◆ INSTRUCTIONS FOR THE TASK ◆
Retype every record that follows, character for character.
Start of EXERCISE DATA
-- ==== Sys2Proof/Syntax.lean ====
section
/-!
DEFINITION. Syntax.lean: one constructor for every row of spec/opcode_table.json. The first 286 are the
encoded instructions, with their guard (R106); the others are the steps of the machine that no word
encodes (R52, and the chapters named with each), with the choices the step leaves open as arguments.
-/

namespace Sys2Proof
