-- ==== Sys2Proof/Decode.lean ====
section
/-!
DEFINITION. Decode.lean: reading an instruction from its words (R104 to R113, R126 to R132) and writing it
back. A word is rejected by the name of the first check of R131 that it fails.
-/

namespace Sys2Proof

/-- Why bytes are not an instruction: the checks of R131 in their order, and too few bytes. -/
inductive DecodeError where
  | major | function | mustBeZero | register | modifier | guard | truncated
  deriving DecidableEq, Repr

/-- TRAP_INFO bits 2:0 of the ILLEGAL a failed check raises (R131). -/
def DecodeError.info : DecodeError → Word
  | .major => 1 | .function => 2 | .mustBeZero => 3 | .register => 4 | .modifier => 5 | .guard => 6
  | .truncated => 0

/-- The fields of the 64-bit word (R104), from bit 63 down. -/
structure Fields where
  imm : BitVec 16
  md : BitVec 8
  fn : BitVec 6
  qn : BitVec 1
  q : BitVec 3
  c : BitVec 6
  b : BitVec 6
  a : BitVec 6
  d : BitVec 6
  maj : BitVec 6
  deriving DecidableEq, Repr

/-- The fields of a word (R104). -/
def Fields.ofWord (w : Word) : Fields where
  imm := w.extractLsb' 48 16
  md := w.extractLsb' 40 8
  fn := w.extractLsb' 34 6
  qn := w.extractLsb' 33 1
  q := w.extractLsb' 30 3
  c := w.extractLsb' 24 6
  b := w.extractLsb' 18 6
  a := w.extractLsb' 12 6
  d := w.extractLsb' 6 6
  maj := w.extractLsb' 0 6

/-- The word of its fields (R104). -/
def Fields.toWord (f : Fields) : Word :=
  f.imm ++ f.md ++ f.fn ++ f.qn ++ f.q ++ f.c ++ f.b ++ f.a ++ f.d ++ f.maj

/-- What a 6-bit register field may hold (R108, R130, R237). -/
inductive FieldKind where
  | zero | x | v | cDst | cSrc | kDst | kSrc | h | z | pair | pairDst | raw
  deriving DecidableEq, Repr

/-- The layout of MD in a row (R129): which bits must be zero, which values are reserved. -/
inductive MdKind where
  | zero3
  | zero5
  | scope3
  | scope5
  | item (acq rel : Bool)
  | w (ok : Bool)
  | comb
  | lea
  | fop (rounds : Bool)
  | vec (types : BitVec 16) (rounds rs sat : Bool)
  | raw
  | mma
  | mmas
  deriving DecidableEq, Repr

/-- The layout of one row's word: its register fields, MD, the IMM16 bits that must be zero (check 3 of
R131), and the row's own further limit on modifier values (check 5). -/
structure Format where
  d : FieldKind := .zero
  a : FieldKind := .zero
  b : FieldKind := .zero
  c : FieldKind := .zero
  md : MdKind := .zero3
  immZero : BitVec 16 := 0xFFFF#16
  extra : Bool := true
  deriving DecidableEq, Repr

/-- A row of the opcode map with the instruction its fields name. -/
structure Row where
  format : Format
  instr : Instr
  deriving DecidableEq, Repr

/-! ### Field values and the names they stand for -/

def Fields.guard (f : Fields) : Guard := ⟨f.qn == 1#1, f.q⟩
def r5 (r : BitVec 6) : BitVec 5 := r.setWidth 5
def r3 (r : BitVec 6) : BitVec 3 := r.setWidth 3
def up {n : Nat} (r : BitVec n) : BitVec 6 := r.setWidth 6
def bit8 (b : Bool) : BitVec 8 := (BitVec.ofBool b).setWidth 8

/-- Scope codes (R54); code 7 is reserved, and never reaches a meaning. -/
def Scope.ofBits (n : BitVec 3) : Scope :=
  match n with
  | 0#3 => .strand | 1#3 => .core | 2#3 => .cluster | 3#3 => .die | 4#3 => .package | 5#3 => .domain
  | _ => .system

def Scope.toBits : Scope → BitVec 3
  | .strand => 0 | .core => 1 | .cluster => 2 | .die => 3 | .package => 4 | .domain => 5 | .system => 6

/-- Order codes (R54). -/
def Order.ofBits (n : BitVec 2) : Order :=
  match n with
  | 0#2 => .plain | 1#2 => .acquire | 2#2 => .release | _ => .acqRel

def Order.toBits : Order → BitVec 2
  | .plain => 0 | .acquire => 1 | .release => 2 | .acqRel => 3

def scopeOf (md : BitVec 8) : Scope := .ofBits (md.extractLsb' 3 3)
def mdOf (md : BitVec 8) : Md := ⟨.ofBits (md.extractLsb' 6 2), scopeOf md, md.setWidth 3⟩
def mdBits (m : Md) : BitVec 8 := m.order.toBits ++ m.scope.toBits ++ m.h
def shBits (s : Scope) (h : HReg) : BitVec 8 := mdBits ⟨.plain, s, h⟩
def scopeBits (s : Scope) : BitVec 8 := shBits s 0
End of EXERCISE DATA
◆ RESPONSE AREA ◆
-- ==== Sys2Proof/Syntax.lean ====
section
/-!
DEFINITION. Syntax.lean: one constructor for every row of spec/opcode_table.json. The first 286 are the
encoded instructions, with their guard (R106); the others are the steps of the machine that no word
encodes (R52, and the chapters named with each), with the choices the step leaves open as arguments.
-/

namespace Sys2Proof
-- ==== Sys2Proof/Decode.lean ====
section
/-!
DEFINITION. Decode.lean: reading an instruction from its words (R104 to R113, R126 to R132) and writing it
back. A word is rejected by the name of the first check of R131 that it fails.
-/

namespace Sys2Proof

/-- Why bytes are not an instruction: the checks of R131 in their order, and too few bytes. -/
inductive DecodeError where
  | major | function | mustBeZero | register | modifier | guard | truncated
  deriving DecidableEq, Repr

/-- TRAP_INFO bits 2:0 of the ILLEGAL a failed check raises (R131). -/
def DecodeError.info : DecodeError → Word
  | .major => 1 | .function => 2 | .mustBeZero => 3 | .register => 4 | .modifier => 5 | .guard => 6
  | .truncated => 0

/-- The fields of the 64-bit word (R104), from bit 63 down. -/
structure Fields where
  imm : BitVec 16
  md : BitVec 8
  fn : BitVec 6
  qn : BitVec 1
  q : BitVec 3
  c : BitVec 6
  b : BitVec 6
  a : BitVec 6
  d : BitVec 6
  maj : BitVec 6
  deriving DecidableEq, Repr

/-- The fields of a word (R104). -/
def Fields.ofWord (w : Word) : Fields where
  imm := w.extractLsb' 48 16
  md := w.extractLsb' 40 8
  fn := w.extractLsb' 34 6
  qn := w.extractLsb' 33 1
  q := w.extractLsb' 30 3
  c := w.extractLsb' 24 6
  b := w.extractLsb' 18 6
  a := w.extractLsb' 12 6
  d := w.extractLsb' 6 6
  maj := w.extractLsb' 0 6

/-- The word of its fields (R104). -/
def Fields.toWord (f : Fields) : Word :=
  f.imm ++ f.md ++ f.fn ++ f.qn ++ f.q ++ f.c ++ f.b ++ f.a ++ f.d ++ f.maj

/-- What a 6-bit register field may hold (R108, R130, R237). -/
inductive FieldKind where
  | zero | x | v | cDst | cSrc | kDst | kSrc | h | z | pair | pairDst | raw
  deriving DecidableEq, Repr

/-- The layout of MD in a row (R129): which bits must be zero, which values are reserved. -/
inductive MdKind where
  | zero3
  | zero5
  | scope3
  | scope5
  | item (acq rel : Bool)
  | w (ok : Bool)
  | comb
  | lea
  | fop (rounds : Bool)
  | vec (types : BitVec 16) (rounds rs sat : Bool)
  | raw
  | mma
  | mmas
  deriving DecidableEq, Repr

/-- The layout of one row's word: its register fields, MD, the IMM16 bits that must be zero (check 3 of
R131), and the row's own further limit on modifier values (check 5). -/
structure Format where
  d : FieldKind := .zero
  a : FieldKind := .zero
  b : FieldKind := .zero
  c : FieldKind := .zero
  md : MdKind := .zero3
  immZero : BitVec 16 := 0xFFFF#16
  extra : Bool := true
  deriving DecidableEq, Repr

/-- A row of the opcode map with the instruction its fields name. -/
structure Row where
  format : Format
  instr : Instr
  deriving DecidableEq, Repr

/-! ### Field values and the names they stand for -/

def Fields.guard (f : Fields) : Guard := ⟨f.qn == 1#1, f.q⟩
def r5 (r : BitVec 6) : BitVec 5 := r.setWidth 5
def r3 (r : BitVec 6) : BitVec 3 := r.setWidth 3
def up {n : Nat} (r : BitVec n) : BitVec 6 := r.setWidth 6
def bit8 (b : Bool) : BitVec 8 := (BitVec.ofBool b).setWidth 8

/-- Scope codes (R54); code 7 is reserved, and never reaches a meaning. -/
def Scope.ofBits (n : BitVec 3) : Scope :=
  match n with
  | 0#3 => .strand | 1#3 => .core | 2#3 => .cluster | 3#3 => .die | 4#3 => .package | 5#3 => .domain
  | _ => .system

def Scope.toBits : Scope → BitVec 3
  | .strand => 0 | .core => 1 | .cluster => 2 | .die => 3 | .package => 4 | .domain => 5 | .system => 6

/-- Order codes (R54). -/
def Order.ofBits (n : BitVec 2) : Order :=
  match n with
  | 0#2 => .plain | 1#2 => .acquire | 2#2 => .release | _ => .acqRel

def Order.toBits : Order → BitVec 2
  | .plain => 0 | .acquire => 1 | .release => 2 | .acqRel => 3

def scopeOf (md : BitVec 8) : Scope := .ofBits (md.extractLsb' 3 3)
def mdOf (md : BitVec 8) : Md := ⟨.ofBits (md.extractLsb' 6 2), scopeOf md, md.setWidth 3⟩
def mdBits (m : Md) : BitVec 8 := m.order.toBits ++ m.scope.toBits ++ m.h
def shBits (s : Scope) (h : HReg) : BitVec 8 := mdBits ⟨.plain, s, h⟩
def scopeBits (s : Scope) : BitVec 8 := shBits s 0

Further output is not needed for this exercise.